* **AIM OF THE TASK**: Restate word for word the lines of the entries below, starting with the line that holds "def Obligations.FlagIsReadByBranchesOnly : Prop" and ending with the line that holds "md.entry = (firstEndAddress", and no others.

* **SUPPLIED DATA**:
-- ==== Sys2Proof/Machine/CompareBranch.lean ====
section
/-! DEFINITION. Comparisons and conditional branches (`41_compare_branch.md`): `COMP`, `COMPR`, `JEQ`, `JLT`. -/

namespace Sys2Proof.Machine

/-- The comparison of A with an operand word (`41_compare_branch.md` R110). -/
def compareWord (o : Operand) (next : Word) (s : State) : Except Fault (State × Word) :=
  match operandValue 3 o next s with
  | .error f => .error f
  | .ok (v, ta) => .ok ({ s with cc := compareSigned s.regs.a v }.noteTarget ta, next)

/-- The comparison of two registers, `r1` checked first (`41_compare_branch.md` R111). -/
def compareRegs (f : Format2) (next : Word) (s : State) : Except Fault (State × Word) :=
  match s.regIndex f.r1 with
  | .error e => .error e
  | .ok r1 => match s.regIndex f.r2 with
    | .error e => .error e
    | .ok r2 => .ok ({ s with cc := compareSigned (s.reg r1) (s.reg r2) }, next)

/-- A branch taken when the flag has a value; the target is resolved first (`41_compare_branch.md` R112, R113). -/
def branchIf (want : CC) (o : Operand) (next : Word) (s : State) : Except Fault (State × Word) :=
  match targetAddress o next s with
  | .error f => .error f
  | .ok ta => .ok (s.noteTarget (some ta), if s.cc = want then ta else next)

/-- `COMP` in format 3 (`41_compare_branch.md` R110): CC from A and the operand word. -/
def execComp (f : Format3) (s : State) : Host.Outcome State Fault Refusal :=
  execute .comp 3 (compareWord (operand3 f)) s

/-- `+COMP`, format 4 (R110). -/
def execCompExt (f : Format4) (s : State) : Host.Outcome State Fault Refusal :=
  execute .comp 4 (compareWord (operand4 f)) s

/-- `COMPR` (`41_compare_branch.md` R111): CC from two registers. -/
def execCompr (f : Format2) (s : State) : Host.Outcome State Fault Refusal :=
  execute .compr 2 (compareRegs f) s

/-- `JEQ` in format 3 (`41_compare_branch.md` R112): branch if CC is EQ. -/
def execJeq (f : Format3) (s : State) : Host.Outcome State Fault Refusal :=
  execute .jeq 3 (branchIf .eq (operand3 f)) s

/-- `+JEQ`, format 4 (R112). -/
def execJeqExt (f : Format4) (s : State) : Host.Outcome State Fault Refusal :=
  execute .jeq 4 (branchIf .eq (operand4 f)) s

/-- `JLT` in format 3 (`41_compare_branch.md` R113): branch if CC is LT. -/
def execJlt (f : Format3) (s : State) : Host.Outcome State Fault Refusal :=
  execute .jlt 3 (branchIf .lt (operand3 f)) s

/-- `+JLT`, format 4 (R113). -/
def execJltExt (f : Format4) (s : State) : Host.Outcome State Fault Refusal :=
  execute .jlt 4 (branchIf .lt (operand4 f)) s

end Sys2Proof.Machine
end

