/-! ### Rules over all instructions -/

/-- `10_state.md` section 1, the table's "writes" column and the sentence after it, with memory, CC and the floating
accumulator: what each instruction may change, and that B, S, F and SW can only become 0. -/
def Obligations.StateChangesOnlyAsTabled : Prop :=
  ∀ (i : Instr) (s t : State), exec i s = .next t →
    (t.regs.a ≠ s.regs.a → i.mnemonic ∈ [.lda, .ldch, .rd, .clear]) ∧
    (t.regs.x ≠ s.regs.x → i.mnemonic ∈ [.tixr, .clear]) ∧
    (t.regs.l ≠ s.regs.l → i.mnemonic ∈ [.jsub, .clear]) ∧
    (t.regs.t ≠ s.regs.t → i.mnemonic ∈ [.ldt, .clear]) ∧
    (t.regs.b ≠ s.regs.b → i.mnemonic = .clear ∧ t.regs.b = 0#32) ∧
    (t.regs.s ≠ s.regs.s → i.mnemonic = .clear ∧ t.regs.s = 0#32) ∧
    (t.regs.f ≠ s.regs.f → i.mnemonic = .clear ∧ t.regs.f = 0#32) ∧
    (t.regs.sw ≠ s.regs.sw → i.mnemonic = .clear ∧ t.regs.sw = 0#32) ∧
    (t.cc ≠ s.cc → i.mnemonic ∈ [.comp, .compr, .tixr, .td]) ∧
    (t.mem ≠ s.mem → i.mnemonic ∈ [.sta, .stl, .stx, .stch]) ∧
    (t.lastDev ≠ s.lastDev → i.mnemonic ∈ [.td, .rd, .wd]) ∧
    t.facc = s.facc

/-- `10_state.md` R16: the flag is read by `JEQ` and `JLT` only. Any other instruction at a state either leaves whatever the
flag holds and does the same otherwise, or writes the flag and ends in one state whatever the flag held. -/
def Obligations.FlagIsReadByBranchesOnly : Prop :=
  ∀ (i : Instr) (s t : State), i.mnemonic ≠ .jeq → i.mnemonic ≠ .jlt → exec i s = .next t →
    (∀ c : CC, exec i { s with cc := c } = .next { t with cc := c }) ∨
      ∀ c : CC, exec i { s with cc := c } = .next t

/-- `10_state.md` R18, R21, R22: LOG, LAST_TA, LAST_DEV and the floating accumulator are read by no instruction. Whatever they
hold, the outcome is the same but for themselves: LOG gains the mnemonic or nothing, each of LAST_TA and LAST_DEV is kept or is
written with one value, and the accumulator is kept. -/
def Obligations.TraceAndAccumulatorAreNeverRead : Prop :=
  ∀ (i : Instr) (s t : State), exec i s = .next t →
    ∃ (added : List Mnemonic) (keepsTa keepsDev : Bool), (added = [] ∨ added = [i.mnemonic]) ∧
      ∀ (log : List Mnemonic) (ta : Option Word) (dev : Option Byte) (facc : BitVec Config.faccWidth),
        exec i { s with log := log, lastTa := ta, lastDev := dev, facc := facc } =
          .next { t with
            log := log ++ added
            lastTa := if keepsTa = true then ta else t.lastTa
            lastDev := if keepsDev = true then dev else t.lastDev
            facc := facc }

/-! ### The load -/

/-- What a successful load leaves (`10_state.md` R26, `70_reset_and_hazards.md` R201, R202): every register 0 but PC, which is
the entry it reports, that of the first End record if it carries one, else the start of the first section; CC at the open CC_RESET,
no history, every device closed, and 0 in every byte that no Text or Modify record writes. Whose End record counts in a file
with unfinished sections is the model's choice (log 24). -/
def Obligations.LoadLeavesTheCleanState : Prop :=
  ∀ (lines : List (List Char)) (s t : State) (md : Metadata),
    s.devicesCanonical = true → load lines s = (.ok md, t) →
    t.regs = Regs.clean (BitVec.ofNat 32 md.entry) ∧ t.facc.toNat = 0 ∧ t.cc = Config.ccReset ∧ t.run = .running ∧
      t.log = [] ∧ t.lastTa = none ∧ t.lastDev = none ∧ (∀ d, (t.device d).closed = true) ∧
      firstStart (lines.filterMap parseRecord) = some md.start ∧
      md.entry = (firstEndAddress (lines.filterMap parseRecord)).getD md.start ∧
      ∀ a, (∀ field ∈ placements 0 0 (lines.filterMap parseRecord), a < field.1 ∨ field.1 + field.2 ≤ a) →
        t.mem.read a = 0#8

/-- A successful load leaves a state that meets every invariant, so that every state a program reaches does. -/
def Obligations.LoadMeetsTheInvariants : Prop :=
  ∀ (lines : List (List Char)) (s t : State) (md : Metadata),
    s.devicesCanonical = true → load lines s = (.ok md, t) →
    t.memoryCanonical = true ∧ t.devicesCanonical = true ∧ t.runConsistent = true ∧ t.registersReachable = true

/-- Two loads of one object program give the same result and the same state of the core, whatever ran before; the devices and
the model's own record of the environment lie outside the core (logs 6 and 8)
(`70_reset_and_hazards.md` R201, `95_test_vectors.md` S1). -/
def Obligations.LoadIsDeterministic : Prop :=
  ∀ (lines : List (List Char)) (s s' : State),
    (load lines s).1 = (load lines s').1 ∧
    { (load lines s).2 with devices := [], env := s.env } = { (load lines s').2 with devices := [], env := s.env }

/-- A failed load leaves the core reset and UNLOADED, where a step does nothing (`70_reset_and_hazards.md` R200, R210): memory,
registers, accumulator, CC, LOG and the trace are clean, PC among them, and every device is closed. That all of this and not
memory alone is clean, with PC 0, is read from R200's sequence (log 16). -/
def Obligations.FailedLoadLeavesUnloaded : Prop :=
  ∀ (lines : List (List Char)) (s t : State) (e : LoadError), s.devicesCanonical = true → load lines s = (.error e, t) →
    t.run = .unloaded ∧ (∀ a, t.mem.read a = 0#8) ∧ t.regs = Regs.clean 0#32 ∧ t.facc.toNat = 0 ∧ t.cc = Config.ccReset ∧
      t.log = [] ∧ t.lastTa = none ∧ t.lastDev = none ∧ (∀ d, (t.device d).closed = true) ∧ step t = .next t

/-- A Text record's payload goes to ascending addresses from its start plus the section offset, and no other byte changes; a
placement outside memory fails (`70_reset_and_hazards.md` R207). -/
def Obligations.TextRecordPlacesItsBytes : Prop :=
  ∀ (l : LoadState) (start : Nat) (payload : List Byte), l.mem.wf = true →
    (start + l.csLen + payload.length ≤ 65536 →
      ∃ mem : Memory, l.record (.text start payload) = .ok { l with mem := mem } ∧ mem.wf = true ∧
        (∀ k (h : k < payload.length), mem.read (start + l.csLen + k) = payload[k]) ∧
        ∀ a, a < start + l.csLen ∨ start + l.csLen + payload.length ≤ a → mem.read a = l.mem.read a) ∧
    (start + l.csLen + payload.length > 65536 →
      l.record (.text start payload) = .error (.outOfRange (start + l.csLen) payload.length))

/-- Applying a Modify record adds or subtracts the symbol's address to the number in its field, modulo the field's width,
and changes no byte outside the field (`70_reset_and_hazards.md` R208, `95_test_vectors.md` S2). -/
def Obligations.ModifyRelocatesTheField : Prop :=
  ∀ (p : PendingModify) (symbols : SymbolTable) (m : Memory) (addr : Nat), m.wf = true →
    p.addr + p.width ≤ 65536 → symbols.resolve p.symbol = .ok addr →
    ∃ m' : Memory, p.apply symbols m = .ok m' ∧ m'.wf = true ∧
      (p.negative = false →
        beNat (m'.bytesAt p.addr p.width) = (beNat (m.bytesAt p.addr p.width) + addr) % 256 ^ p.width) ∧
      (p.negative = true →
        ((beNat (m'.bytesAt p.addr p.width) : Int) + addr) % (256 ^ p.width : Nat) =
          (beNat (m.bytesAt p.addr p.width) : Int) % (256 ^ p.width : Nat)) ∧
      ∀ a, a < p.addr ∨ p.addr + p.width ≤ a → m'.read a = m.read a
end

* **ANSWER BOX**:
def Obligations.FlagIsReadByBranchesOnly : Prop :=
  ∀ (i : Instr) (s t : State), i.mnemonic ≠ .jeq → i.mnemonic ≠ .jlt → exec i s = .next t →
    (∀ c : CC, exec i { s with cc := c } = .next { t with cc := c }) ∨
      ∀ c : CC, exec i { s with cc := c } = .next t

/-- `10_state.md` R18, R21, R22: LOG, LAST_TA, LAST_DEV and the floating accumulator are read by no instruction. Whatever they
hold, the outcome is the same but for themselves: LOG gains the mnemonic or nothing, each of LAST_TA and LAST_DEV is kept or is
written with one value, and the accumulator is kept. -/
def Obligations.TraceAndAccumulatorAreNeverRead : Prop :=
  ∀ (i : Instr) (s t : State), exec i s = .next t →
    ∃ (added : List Mnemonic) (keepsTa keepsDev : Bool), (added = [] ∨ added = [i.mnemonic]) ∧
      ∀ (log : List Mnemonic) (ta : Option Word) (dev : Option Byte) (facc : BitVec Config.faccWidth),
        exec i { s with log := log, lastTa := ta, lastDev := dev, facc := facc } =
          .next { t with
            log := log ++ added
            lastTa := if keepsTa = true then ta else t.lastTa
            lastDev := if keepsDev = true then dev else t.lastDev
            facc := facc }

/-! ### The load -/

/-- What a successful load leaves (`10_state.md` R26, `70_reset_and_hazards.md` R201, R202): every register 0 but PC, which is
the entry it reports, that of the first End record if it carries one, else the start of the first section; CC at the open CC_RESET,
no history, every device closed, and 0 in every byte that no Text or Modify record writes. Whose End record counts in a file
with unfinished sections is the model's choice (log 24). -/
def Obligations.LoadLeavesTheCleanState : Prop :=
  ∀ (lines : List (List Char)) (s t : State) (md : Metadata),
    s.devicesCanonical = true → load lines s = (.ok md, t) →
    t.regs = Regs.clean (BitVec.ofNat 32 md.entry) ∧ t.facc.toNat = 0 ∧ t.cc = Config.ccReset ∧ t.run = .running ∧
      t.log = [] ∧ t.lastTa = none ∧ t.lastDev = none ∧ (∀ d, (t.device d).closed = true) ∧
      firstStart (lines.filterMap parseRecord) = some md.start ∧
      md.entry = (firstEndAddress (lines.filterMap parseRecord)).getD md.start ∧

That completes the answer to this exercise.